Sunday, December 4, 2016

an afterword on emotional nakedness


After my last post I realized it marks the first time I’ve written about me and this boy in our twenties. “It’s so weird,” I said to Ella, when I was asking for her opinion on the piece. “We met when we were fourteen.”

In my words and hazy recollections we’d been frozen in time, rudderless teenagers doomed to make the same mistakes and have the same stilted conversations, never reaching a resolution of any sort. We were young adult fiction. He was always going to be the way I knew him: messy and insightful and naive and sweet and distant. His stepmother picked him up after school and he never took notes on homework so I had to remind him over Yahoo! Messenger. He owned a Zune and he wanted to borrow my Juno and Nick & Norah’s Infinite Playlist DVDs. He started dating a girl over text messages and broke up with her (also over text messages) after a month. He was always taking a break from love, and he was always in love with somebody else. One day, we were going to open an all-ages music club.

I was eighteen when I’d last seen him. He wasn’t around for when I sank into depression, or when I got my first job and got published, or when I moved away from the only town I’d ever known as home. I don’t know anything about him or his life now, either. So to have found us there, four years later—eight years later, even—I was struck by the starkness. We’ve been coming of age completely independently from one another. We’ve reached the aftermath. We’re old enough to have had sex, to pay taxes, to live on our own. (Technically, of course.)

It reminded me of a conversation we had the summer before we became juniors in high school, a summer of review classes and college applications.

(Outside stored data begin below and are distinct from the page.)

/-- Delivery to receive ring `q` of port 64 (R114, R303): the bytes with their stamp header go to the buffers of the descriptors from
the head on, of which the ring has a frame take as many as it needs; each gets the bytes written, done, start, end and error marks,
the ingress port and the reason, and the head advances. What the ring's descriptors cannot hold is lost, and the last bears the error
mark. -/
def Dev.deliver (q : Nat) (descs : List Desc) (f : Frame) (bs : List Byte) (d : Dev) : Dev :=
  let n := ringLen (d.get (F.HIF_RXR_SIZE_log2 q))
  let head := d.get (F.HIF_RXR_HEAD q) % n
  let room := (d.get (F.HIF_RXR_TAIL q) % n + n - head) % n
  let hdr := if d.flag F.TBS_CTRL_rx_hdr then stampHeader f else []
  let parts := spread (descs.take room) (hdr ++ bs)
  if !d.ringFree q then d
  else
    let lost := decide ((parts.map (·.2.length)).sum < (hdr ++ bs).length)
    let word := f.port + 65536 * (f.act.getD {}).reason
    let one := fun (j : Nat) (e : Dev) =>
      let x := nthD parts j ({}, [])
      let ends := j + 1 == parts.length
      let flags := 1 + 2 * bit (ends && lost) + 4 * bit (j == 0) + 8 * bit ends
      (e.emit (.dma x.1.addr x.2)).emit (.descriptor q ((head + j) % n) (leBytes 2 x.2.length ++ leBytes 2 flags ++ leBytes 4 word))
    ((Dev.each (List.range parts.length) one d).put (F.HIF_RXR_HEAD q) ((head + parts.length) % n)).completed (8 + q) parts.length

/-- The delay sample of a copy (R210). It is cut to whole 1/256 ns, and a negative difference gives 0: DESIGN CHOICE (log entry 98). -/
def Dev.delaySample (f : Frame) (tx : Stamp) (d : Dev) : Dev :=
  match f.act.bind (·.ctx) with
  | none => d
  | some n =>
    if !f.rx.valid ∨ !tx.valid ∨ field (d.dword (ctxAddr n)) 31 1 = 0 ∨ d.poisoned (ctxAddr n) then d
    else
      let v := min (2 ^ 32 - 1) ((tx.t - f.rx.t) / 256)
      let a := ctxAddr n
      let d1 := ((d.storeDword (a + 16) v).storeDword (a + 20) (min v (d.dword (a + 20)))).storeDword (a + 24)
        (max v (d.dword (a + 24)))
      let sum := min (2 ^ 64 - 1) (leNat (d.bytes (a + 32) 8) + v)
      (d1.ctxAdd n 7 1).store (a + 32) (leBytes 8 sum)

/-- The last byte of the copy in transmission leaves (R210, R233, R243, R475): what was debited too much is credited, the
copy is counted, sampled, captured, delivered to the descriptors fetched or sent, and consumed. A copy whose frame has not all
arrived goes on. -/
def Dev.transmitDone (p : Nat) (descs : List Desc) (d : Dev) : Dev :=
  match d.sendingOn p with
  | none => d
  | some s =>
    match s.copy.holder with
    | some bs =>
      let body := d.wireBytes p s true none
      let d1 := (d.setSending p none).sendOut p (body ++ fcs body)
      ((d1.countSent p s.queue (body.length + 4)).candidate
        (holderCandidate p s.queue 4 0 s.copy.flow s.tx bs))
    | none =>
      let f := d.frame s.copy.frame
      if !f.complete ∨ f.bad ≠ 0 then d
      else
        let body := d.wireBytes p s true none
        let out := body ++ fcs body
        let d1 := d.setSending p none
        let d2 := if p = 64 then d1.deliver s.queue descs f out else d1.sendOut p out
        let d3 := d2.settleDebit p s f.bytes.length
        let d4 := (d3.countSent p s.queue out.length).delaySample f s.tx
        let kind := if s.copy.late then 3 else 0
        (d4.candidate (frameCandidate f p s.queue kind 0 s.copy.cells s.tx)).consumeCopy s.copy.frame p true true

/-! ### The start of a transmission -/

/-- A packet-memory error met as a copy is read (R215): a corrected one is counted, an uncorrectable one is captured
and raised. -/
def Dev.packetError (cell : Nat) (double : Bool) (d : Dev) : Dev :=
  if double then
    ((d.put F.BPM_MEM_UNCORR_CELL cell).event R.BPM_EVENT 5).raise (E.MEM_UNCORR 0) cell
  else ((d.sat F.BPM_MEM_CORR_CNT 1).event R.BPM_EVENT 4).raise (E.MEM_CORR 0) cell

/-- The copy starts on the port: deficit, stamp, PTP correction count, stamp entry, MACsec (R243, R295, R297, R299, R455). -/
def Dev.startCopy (p q : Nat) (c : Copy) (bits : Nat) (d : Dev) : Dev :=
  let len := d.copyLen c
  let debit := if hasBit (d.get (F.QSC_SCHED_strict p)) q then 0 else len
  let tx := d.txStamp p bits
  let s0 : Sending := { copy := c, queue := q, tx := tx, debit := debit, pmac := d.preemptable p q }
  let d0 := d.setDeficit p q (d.deficit p q - debit)
  let clear := match c.holder with
    | some bs => bs
    | none => (d.frame c.frame).bytes
  match d0.txTag p clear with
  | .drop r sa =>
    let d1 := d0.when (r == 0x3C) (Dev.noSa p sa)
    (d1.setDeficit p q (d1.deficit p q + debit)).discard p q r c
  | tag =>
    let s := match tag with | .secure i j pn => { s0 with sa := some (i, j, pn) } | _ => s0
    let d1 := match tag with | .secure i j pn => d0.txProtect i j pn | _ => d0
    match c.holder with
    | some _ => d1.setSending p (some s)
    | none =>
      let f := d1.frame c.frame
      let d2 := (d1.setSending p (some s)).when (d1.skipped f p tx) (Dev.count (portCtr p 11) 1)
      d2.when f.wantsStamp (Dev.pushStamp ⟨f.tsId, p, tx, true⟩)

I was so sure I’d had my life mapped out, but he was still having trouble seeing where he was going from there. His attitude about the whole thing was decidedly noncommittal and blasĂ©. At one point he said he wanted to be a pilot. Or maybe a musician, who knew. “You don’t give a flying fuck about it,” I said to him, not a question. I wanted him to give a fuck. He told me, “Someday I will.”

I’m pretty sure that someday has come and gone. I’m pretty sure I missed it.

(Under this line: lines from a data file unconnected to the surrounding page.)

/-- The entry a lock attempt chooses (R380). -/
def Dev.bandChoice (d : Dev) : Option Nat :=
  ((List.range 64).foldl (fun (best : Option (Nat × Nat)) i =>
    match d.bandMargin i, best with
    | some m, some (j, n) => if n < m then some (i, m) else some (j, n)
    | some m, none => some (i, m)
    | none, b => b) none).map (·.1)

/-- A lock attempt starts (R382, R383): busy, with the table as it stands (R381). -/
def Dev.startAttempt (kind : Nat) (d : Dev) : Dev :=
  let e := d.bandChoice
  let d1 := { d with attempt := some ⟨kind, e⟩ }.put F.SYN_STATUS_busy 1
  match e with
  | some i => (d1.put F.SYN_STATUS_entry i).put F.SYN_STATUS_band (d.get (F.SYN_BAND_LO_code i))
  | none => d1

/-- DPLL_T leaves its reference for holdover and the control value becomes f (R21, R269, R360). -/
def Dev.rootGone (d : Dev) : Dev :=
  let d1 := ((d.put F.SYN_STATUS_root_lock 0).put F.SYN_STATUS_on_backup 1).put F.TOP_READY_root 0
  let d2 := d1.setDpll 0 { d1.dpll 0 with broken := true }
  (d2.enterHoldover 0).ffStart

/-- The end of an attempt, whatever its outcome: the bits that asked for it clear. -/
def Dev.attemptEnds (kind : Nat) (d : Dev) : Dev :=
  let d1 := { d with attempt := none }.put F.SYN_STATUS_busy 0
  (d1.when (kind == 3) (Dev.put F.SYN_CTRL_relock 0)).when (kind == 4) (Dev.put F.SYN_CTRL_retarget 0)

/-- Every automatic attempt has failed, or a retarget has (R385, Table SYN-3). -/
def Dev.lockFail (d : Dev) : Dev := d.fault R.SYN_EVENT 2 E.SYN_ROOT_LOCK_FAIL 0

/-- An attempt fails with a reason of SYN_FAIL (R382). -/
def Dev.attemptFails (a : Attempt) (reason : Nat) (d : Dev) : Dev :=
  let d1 := (d.attemptEnds a.kind).put F.SYN_FAIL_reason reason
  let d2 := match a.entry with | some i => d1.put F.SYN_FAIL_entry i | none => d1
  if a.kind = 4 then (d2.put F.SYN_STATUS_tries_left 0).lockFail
  else d2.when (a.kind == 2 && d2.get F.SYN_STATUS_tries_left == 0) Dev.lockFail

/-- An attempt confirms lock (R382, R385): the derived clocks return to the root and the control value returns under R374.
Trim of the TDC channels starts with the first lock (Table TOP-1). -/
def Dev.attemptLocks (a : Attempt) (d : Dev) : Dev :=
  let d1 := ((d.attemptEnds a.kind).put F.SYN_STATUS_root_lock 1).put F.SYN_STATUS_on_backup 0
  let d2 := (d1.put F.TOP_READY_root 1).put F.SYN_STATUS_tries_left 0
  let d3 := d2.when (d2.get F.TBS_FF == 0) Dev.ffStop
  let d4 := d3.when (!d3.flag F.TBS_STATUS_counting) (Dev.each d3.tdcChannels Dev.trimStart)
  if a.kind = 1 then d4 else d4.event R.SYN_EVENT (if a.kind = 4 then 3 else 1)

/-- A lock attempt ends (R382): 0 locked, 2 not locked in time, 3 the tuning voltage out of range. An attempt without an
entry fails with no_band (R380). -/
def Dev.attemptEnd (outcome : Nat) (d : Dev) : Dev :=
  match d.attempt with
  | none => d
  | some a =>
    if a.entry.isNone then d.attemptFails a 1
    else if outcome = 0 then d.attemptLocks a
    else d.attemptFails a (if outcome = 3 then 3 else 2)

/-- The root loses lock (R384, Table SYN-4). A loss during a retarget's attempt ends the attempt. -/
def Dev.rootLoss (d : Dev) : Dev :=
  match d.attempt with
  | some a => d.attemptFails a 2
  | none =>
    if !d.rootLocked then d
    else
      let d1 := d.put F.SYN_STATUS_tries_left (d.get F.SYN_CFG_relock_tries)
      (d1.fault R.SYN_EVENT 0 E.SYN_ROOT_LOCK_LOST 0).rootGone

/-- relock_int after a loss or a failed automatic attempt (R385). -/
def Dev.relockTimer (d : Dev) : Dev :=
  let n := d.get F.SYN_STATUS_tries_left
  if d.rootLocked ∨ d.attempt.isSome ∨ n = 0 then d else (d.put F.SYN_STATUS_tries_left (n - 1)).startAttempt 2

Because I’m a sucker, I romanticized the whole idea of it, I think. I imagined that I could understand what the characters in those self-indulgent movies about fumbling your way through adulthood and relationships from your past and present (About Alex, Celeste and Jesse Forever, etc.) are going through. I read essays from Chloe Caldwell and Melissa Broder and re-read All This Has Nothing to Do with Me and Mickey with an entirely new comprehension level. I even made a god damn playlist.

Which, again, is really new and really weird. I used to be able to appreciate these things as an outsider. I guess I just didn’t realize I’d be able to relate to them so soon, even in the most basic, fleeting sense. I’m in a brand new demographic and my life’s starting to reflect that.

A lot of my friends told me how much my moment of anti-clarity resonated with them and their own experiences, even if they differ in the specifics. I poke fun (and cringe) at the idea of “#relatable reads” and hugot culture, but there’s still really something about the universality of certain situations and emotions: “I get that.” I think that’s what I was trying to do, too, looking for solace and new perspectives in the creative work of other people.

From the Olena Kalytiak Davis poem “Kafka and Milena About to Meet in Vienna”:

when i last saw you
i handed you a poem in which you were already dead
when i last saw you
you misunderstood what i hadn’t yet just said 
when i last saw you
there was a blanket over my head
you said you knew where i lived 
the threshold and the backward glance
i am glad you aren’t here now
but (in the margins) i am also sad
not your face
only the way you walked away
through the tables in the café

From “Business, Yeah” by The Preatures:

I saw you on the street today, you were
looking worse off than I remember
When I held you in my hands, but man,
my hands didn’t understand what they were holding
And now I, I know you live it
I see it you live it
For me it’s just business
...
Do you walk around talking to me? Do you
still get that pain in your chest?
Does it make you nervous?

You might be thinking: “If you’re so over him, how are you still writing about him this way?” I don’t think it’s something so simply put. I’m still kicking myself over the way everything unfolded, but I don’t really want to go back in time and do it over. There are so many things I’ll never know for sure, but I’m holding on to the things I have found to be true. (Like the fact that he’s kept the wrong people around.) My need to get it all out is more about the circumstances than it is about a particular person.

 And I might have used him just to get some creative exploitation out of it.

Okay, okay, I definitely did.

These songs and books are showing me that I’m not alone in my momentary lapses of judgment and emotion and that I’m not being defensive. You don’t have to want something to miss it.

When I finished that essay I found that I still don’t write about anyone the way I write about him. That doesn’t mean anything, though, because everyone I’ve had a crush on Post-Him has been an acquaintance at best. Sometimes I wonder if I write about him differently, or if he would recognize himself at all in my paragraphs and verses. Thing is, I don’t quite think I even do anymore, myself.